Clause 55. A pharmaceutical composition comprising a therapeutically effective amount of the nanoparticle as defined in any one of the clauses 45-54, together with one or more pharmaceutically acceptable excipients or carriers.

Clause 56. A delivery system comprising an external coating comprising the polymer (I) as defined in any one of the clauses 1-29 or 43 and, optionally, one or more polymers of formula (Iter) as defined in any one of the clauses 45-49.

Clause 57. The delivery system of clause 56, which is a viral particle particularly suitable for use in therapy, particularly an AAV.

Clause 58. The delivery system of any one of the clauses 56-57, wherein the one or more polymers of formula (I) are covalently bound to the viral particle’s surface.

Clause 59. The delivery system of any one of the clauses 56-58, wherein the one or more polymers of formula (Iter) are covalent bound to the viral particle’s surface.

Clause 60. The delivery system of clause 56, which is a medical device suitable for use in humans or animals, such as an implantable medical device.

Clause 61. Use of the polymer as defined in any one of the clauses 1-29 or 43, alone or in combination with one or more polymers of formula (Iter) as defined in any of the clauses 45-49 as a coating, particularly as anti-fouling coating.

Clause 62. Use of the polymer as defined in any one of the clauses 1-29 or 43, alone or in combination with one or more polymers of formula (Iter) as defined in any of the clauses 45-49, as a delivery carrier. Clause 63. Use of the polymer as defined in any one of the clauses 1-29 or 43, alone or in combination with one or more polymers of formula (Iter) as defined in any of the clauses 45-49, as an encapsulating agent.

Clause 64. The nanoparticle as defined in any one of the clauses 44-54 or the pharmaceutical composition as defined in clause 55 or the delivery device as defined in any one of the clauses 56-60 for use in therapy.

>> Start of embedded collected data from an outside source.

/-- One row group of a comb slot. `left` cycles remain; what is left after it, none when it does not fit. -/
def State.combStep (s : State) (p q : Nat) (x : TestStep) (left : Nat) : Option Nat × State :=
  let pos := s.testPos p q
  let sl := s.nextSlot p q (66 * 4) (pos / 64)
  let grp := if sl = pos / 64 then pos % 64 else 0
  let pc := physComb p q (sl / 66)
  let slot := sl % 66
  let sk := slotKey pc slot
  let free := (s.slotShadow pc slot).isSome
  let cost := if free then 80 else 104
  if left < cost then (none, s)
  else
    let s := if free ∧ grp = 0 then s.mapSpares pc slot else s
    let loc := sl / 66 + slot * 2 ^ 11 + x.loc % 256 * 2 ^ 18
    let f := s.fix sk
    let s : State :=
      if x.bad then
        let s := s.confirm p q loc x
        let s := s.setFix sk ({ f with passed := 0 }.add (x.loc % 256) (x.bit % 1024) loc)
        if free then (if (s.combId pc).isNone then { s with bist := { s.bist with badComb := pc :: s.bist.badComb } } else s)
        else
          let s := s.setSlotHdr sk { s.slotHdr sk with testBad := true }
          if (List.range 2).any (fun i => (s.shadow pc i).st == .free) then s else s.needSpare pc loc
      else if x.soft then (s.result p q 0 true loc x.bit x.w3).bump rBIST_CNT_SOFT
      else
        let s := s.result p q 0 false (sl / 66 + slot * 2 ^ 11) 0 0
        if f.mapped then
          let s := s.setFix sk { f with passed := f.passed + 1 }
          if f.passed + 1 = 64 then
            let s := ((s.setFix sk { f with mapped := false, passed := 0, loc := 0 }).setSlotHdr sk
              { s.slotHdr sk with testBad := false }).bump rBIST_CNT_REPAIR
            let col := decide (0 < f.usedC)
            s.bistFault 0x0402 16 p f.loc (b2n col + (if col then 2 - f.usedC else 4 - f.usedR) * 2 ^ 4)
          else s
        else s
    let next := if grp = 63 then (sl + 1) * 64 else sl * 64 + grp + 1
    (some (left - cost), (s.setTestPos p q (next % (1040 * 66 * 64))).bump rBIST_CNT_GROUP)

/-- Granules of region `r` that no save has reached are read into the save buffer (R240). -/
def State.spadSave (s : State) (p r : Nat) (z : SpadTest) (m : BitVec 64) : State :=
  { s with spad := { s.spad with
      save := (granList (m &&& ~~~z.copied)).foldl (fun a i => mset 0 a (p * 64 + i) (mget 0 s.spad.mem (spadKey p (r * 64 + i)))) s.spad.save } }.setTest
    p { z with region := 1 + r, copied := z.copied ||| m }
/-- A verify mismatch: the data stays in the save buffer, what was written to the bank since the restore with it (DESIGN CHOICE,
log entry 151), and the region stays redirected (R241, R396). -/
def State.verifyFails (s : State) (p : Nat) (z : SpadTest) : State :=
  { s with spad := { s.spad with
      save := (List.range 64).foldl (fun a i => mset 0 a (p * 64 + i) (mget 0 s.spad.mem (spadKey p ((z.region - 1) * 64 + i)))) s.spad.save } }.setTest
    p { z with restored := 0, failed := true }

/-- A step of the test of a scratchpad region (Table 08.12, R396). A region starts when its whole test fits what is left of the
slice; its restore is never held up (R241). -/
def State.spadStep (s : State) (p : Nat) (x : TestStep) (left : Nat) : Option Nat × State :=
  let z := mget SpadTest.init s.spad.test p
  let all := BitVec.allOnes 64
  let r := s.testPos p 4
  let rows := ceilDiv (granList x.gran).length 32
  if z.failed then (none, s)
  else match x.stage with
    | .restore => (some (left - rows), s.spadRestore p x.gran)
    | .save =>
      if left < (if z.region = 0 then 26 else rows) then (none, s)
      else if z.restored ≠ 0 then (some left, s)
      else (some (left - rows), s.spadSave p r z x.gran)
    | .march => if left < 20 then (none, s) else (some (left - 20), s)
    | .verify =>
      if left < rows then (none, s)
      else if z.region = 0 ∨ z.restored ≠ all then (some left, s)
      else
        let g := r * 64 + x.loc % 64
        let s : State :=
          if x.bad then (s.verifyFails p z).confirm p 4 g x
          else
            let s := s.spadDone p
            if x.soft then (s.result p 4 0 true g x.bit x.w3).bump rBIST_CNT_SOFT else s.result p 4 0 false (r * 64) 0 0
        (some (left - rows), ((s.setTestPos p 4 ((r + 1) % 16384)).bump rBIST_CNT_GROUP).bump (siteReg p rSPAD_CNT_TREG))
/-- Firmware repairs the rows of the region left redirected with spare rows of the failing granule's bank, writes the region
back from the save buffer and ends the redirection, or finds no spare row (R396, R404). -/
def State.spadRepair (s : State) (p g : Nat) : State :=
  let z := mget SpadTest.init s.spad.test p
  if !z.failed then s
  else
    let k := p * 32 + g % 32
    let used := mget 0 s.bist.spadRows k
    if 8 ≤ used then s.exhausted p g 2
    else
      let s := ((s.setTest p { z with failed := false }).spadRestore p (BitVec.allOnes 64)).spadDone p
      let s := { s with bist := { s.bist with spadRows := mset 0 s.bist.spadRows k (used + 1) } }
      (s.bump rBIST_CNT_REPAIR).bistFault 0x0402 16 p g (3 + (7 - used) % 16 * 2 ^ 4)

/-- The lowest FREE frame from `f` on. -/
def State.freeFrom (s : State) (p : Nat) : Nat → Nat → Option Nat
  | 0, _ => none
  | n + 1, f => if (s.frame p (f % 589824)).st = 0 then some (f % 589824) else State.freeFrom s p n (f + 1)
/-- One FREE frame of the stack (R397); it is HELD only during its test. -/
def State.hbmStep (s : State) (p : Nat) (x : TestStep) : Option Nat × State :=
  match s.freeFrom p 589824 (s.testPos p 5) with
  | none => (none, s)
  | some f =>
    let s : State :=
      if x.bad then (s.confirm p 5 f x).setFrame p f { s.frame p f with st := 3 }
      else if x.soft then (s.result p 5 0 true f x.bit x.w3).bump rBIST_CNT_SOFT
      else s.result p 5 0 false f 0 0
    (some 0, (s.setTestPos p 5 ((f + 1) % 589824)).bump rBIST_CNT_GROUP)
/-- One known-answer test (R398). -/
def State.logicStep (s : State) (p : Nat) (x : TestStep) : Option Nat × State :=
  if x.bad then
    let s := ((s.result p 6 2 false x.loc x.bit x.w3).bump rBIST_CNT_FAIL).sticky rBIST_STAT 2
    let s := (s.siteFail p).setBsite p { s.bsite p with bad := true }
    (none, s.bistFault 0x3406 (s.owner p) p x.loc (x.bit % 2 ^ 16))
  else (some 0, (s.result p 6 0 false x.loc 0 0).setBsite p { s.bsite p with bad := false })

/-- The steps of a slice, while its cycles last. -/
def State.testSteps (s : State) (p unit : Nat) : List TestStep → Nat → State
  | [], _ => s
  | x :: t, left =>
    let r := if unit < 4 then s.combStep p unit x left else if unit = 4 then s.spadStep p x left
      else if unit = 5 then s.hbmStep p x else s.logicStep p x
    match r.1 with
    | some l => State.testSteps r.2 p unit t (if unit < 5 then l else left)
    | none => r.2

/-- The site's voltage and effective clock lie in the window of LIMIT_MODE 0. -/
def State.inWindow (s : State) (p : Nat) : Bool :=
  let v := s.vNow p
  let f := freqOf (s.pwr1 p).prev * s.kEff p
  decide (s.fld rBIST_WINDOW 0 10 ≤ v) && decide (v ≤ s.fld rBIST_WINDOW 16 10) &&
  decide (16 * s.odVal 500 0x7000 4 ≤ f) && decide (f ≤ 16 * s.odVal 1100 0x7000 5)

/-- A self-test slice of `len` cycles of a unit of a site (Table 15.1). `steps`: what its test steps find; `leaves`: the
effective clock leaves the window after these steps. -/
def execSelfTestSlice (p unit len : Nat) (steps : List TestStep) (leaves : Bool) (t : Nat) (s : State) : Res :=
  let s := s.at t
  let window := !(s.flag rBIST_CTL 1)
  -- a region that has been begun is restored in any case
  let rest (s : State) : State := if unit = 4 then s.testSteps p 4 (steps.filter (fun x => x.stage == .restore)) 0 else s
  .next (if !(s.flag rBIST_CTL 0) || isHub p || decide (6 < unit) || s.inGuard then rest s
    else if window && !(s.inWindow p) then rest (s.bump rBIST_CNT_SKIP)
    else
      let mhz := freqOf (s.pwr1 p).prev * s.kEff p / 16
      let budget := if window then len else min len (s.fld rBIST_CTL 16 7 * mhz)
      let s := s.bump rBIST_CNT_SLICE
      let s := if window && leaves then s.bump rBIST_CNT_CURTAIL else s
      -- a region left redirected is repaired before a further region starts
      let s := if unit = 4 then s.spadRepair p (s.fld (rBIST_RESULT + 4) 0 20) else s
      s.testSteps p unit steps budget)

/-- A yield (R394): the row group under test is tested again from its start at the next slice; nothing else is left of it. -/
def execSelfTestYield (p q : Nat) (s : State) : Res := .next (if isHub p || decide (3 < q) then s else s.bump rBIST_CNT_YIELD)

/-! ### Analogue checks and the loss of a hub (R399, R405) -/

/-- A check of Table 15.4. `site` and `inst` name what it checks: order 0 site and port, 1 lane-group, 2 and 3 sensor,
6 domain; `err` is the measured error, `aux` the far site of a port or the valve position. -/
def execAnalogCheck (order site inst : Nat) (pass : Bool) (err : BitVec 32) (aux : Nat) (s : State) : Res :=
  let loc := order % 16 + inst % 2 ^ 12 * 2 ^ 4
  let s := (s.bump rBIST_CNT_ANALOG).result site 8 (if pass then 0 else 3) false loc (if pass then 0 else err.toNat) 0
  let own := s.bistFault 0x1407 16 site loc err.toNat
  .next (if pass then s
    else if order = 0 then s.linkDown site inst aux
    else if order = 2 then s.sensorState inst true
    else if order = 3 then (if inst < 4 then s else own.setSensor inst { s.sensor inst with bad := true })
    else if order = 5 then
      (if s.flag rPWR_STATUS 13 then s else (s.setFld rPWR_STATUS 13 1 1).pwrFault 0x12C3 (hubSite 0) (inst % 16) err.toNat)
    else if order = 6 then s.domBreak inst 0x3341 (domWord inst) err.toNat
    else if order = 7 then s.valveFault 0x1306 (s.fld rCLT_VALVE 0 10) 1 aux
    else own)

Clause 65. A method of encapsulating an agent in a matrix of polymers of any one of the clauses 1-29 or 43 to form nanoparticles, the method comprising steps of: providing an active agent as defined above; providing the polymer (s); and contacting the agent and the polymer under suitable conditions to form nanoparticles.

Clause 66. The method of clause 65, wherein the step of contacting comprises (a) spray drying a mixture of the agent and the polymer, (b) double emulsion solvent evaporation techniques or (c) a phase inversion technique.

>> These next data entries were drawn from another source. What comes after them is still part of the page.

/-- Section `i` has been read whole through `port`, the one it was assigned to, or its read has failed. `plans`: where the items of a DUCTUS section's
per-site sections lie, by bucket entry and site rank. -/
def execSectionReceived (i : Nat) (bytes : Option (List (BitVec 8))) (plans : List (List SectPlan)) (port t : Nat) (s : State) : Res :=
  .next (let s : State := s.at t
    match s.boot.image with
    | none => s
    | some img =>
      if img.got.contains i ∨ img.sects.length ≤ i ∨ img.via.getD i 0 ≠ port then s
      else
        match bytes, img.sects[i]? with
        | some b, some e =>
          if !img.ready i then s
          else
            let s := s.bumpBy rSEC_LOAD_BYTES b.length
            if b.length ≠ e.len ∨ Config.digest b ≠ e.digest then s.rejectImage 4 i port img.version
            else
              let img' := { img with got := i :: img.got }
              let s := { s with boot := { s.boot with image := some img' } }
              let r : State × Nat := s.applySection img' e (b.map BitVec.toNat) plans
              let bad : Bool := img.parts.any (fun n => (r.1.part n).loadFailed)
              if r.2 != 0 || bad then r.1.rejectImage (if r.2 ≠ 0 then r.2 else 12) i port img.version
              else
                let all := (List.range img.sects.length).zip img.sects
                let fwDone := all.all (fun y => !(decide (y.2.ty < 3)) || img'.got.contains y.1)
                let s := if img.target.isNone ∧ fwDone ∧ !r.1.boot.fw then (r.1.startFw).setPhase 4 else r.1
                if img.target.isNone ∧ img'.got.length = img.sects.length then s.setPhase 5 else s
        | _, _ => s.rejectImage 9 i port img.version)

/-- Is a bank header check of a partition's site in progress? -/
def State.checking (s : State) (n : Nat) : Bool :=
  let ps := s.partSites n
  s.comb.hdr.any (fun e => e.2.checking && ps.contains (e.1 / 66 / 4160))
/-- Words of a measurement register block. -/
def State.setMeas (s : State) (r x : Nat) : State :=
  (List.range 12).foldl (fun (s : State) i => s.setReg (r + 4 * i) (BitVec.ofNat 64 (bits x (32 * i) 32))) s
def State.meas (s : State) (r : Nat) : Nat := packNat 32 ((List.range 12).map (fun i => s.fld (r + 4 * i) 0 32))

/-- The fuse updates of a boot image that has reached READY in FIELD (R377). -/
def State.fuseUpdates (s : State) (x : Image) : State :=
  if s.lifeCycle ≠ 2 then s
  else
    let note (s : State) : State :=
      s.tickFault 0x03C6 16 (hubSite 0) (s.svnMin + ((List.range 4).filter s.slotRevoked).foldl orBit 0 * 2 ^ 8) 0
    let s := if x.adv ∧ s.svnMin < x.svn then note { s with boot := { s.boot with svnMin := some x.svn } } else s
    (setBitsOf 4 x.revoke).foldl (fun (s : State) k => note { s with boot := { s.boot with revoked := orBit s.boot.revoked k } }) s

Clause 67. A method for the preparation of a coating viral particle as defined in any one of the clauses 56-59, the method comprising the step of mixing the viral particle with the polymer(s) as defined in any one of the clauses 1-29 or 43 optionally in combination with one or more polymers of formula (Iter) as defined in any one of the clauses 45-49.

Clause 68. The method of clause 67, wherein when the polymer(s) of formula (I), alone or in combination with the ones of formula (Iter), are covalently bound to the viral surface, then the method comprises a previous step wherein the polymer(s) of formula (I) and/or (Iter) are acid activated.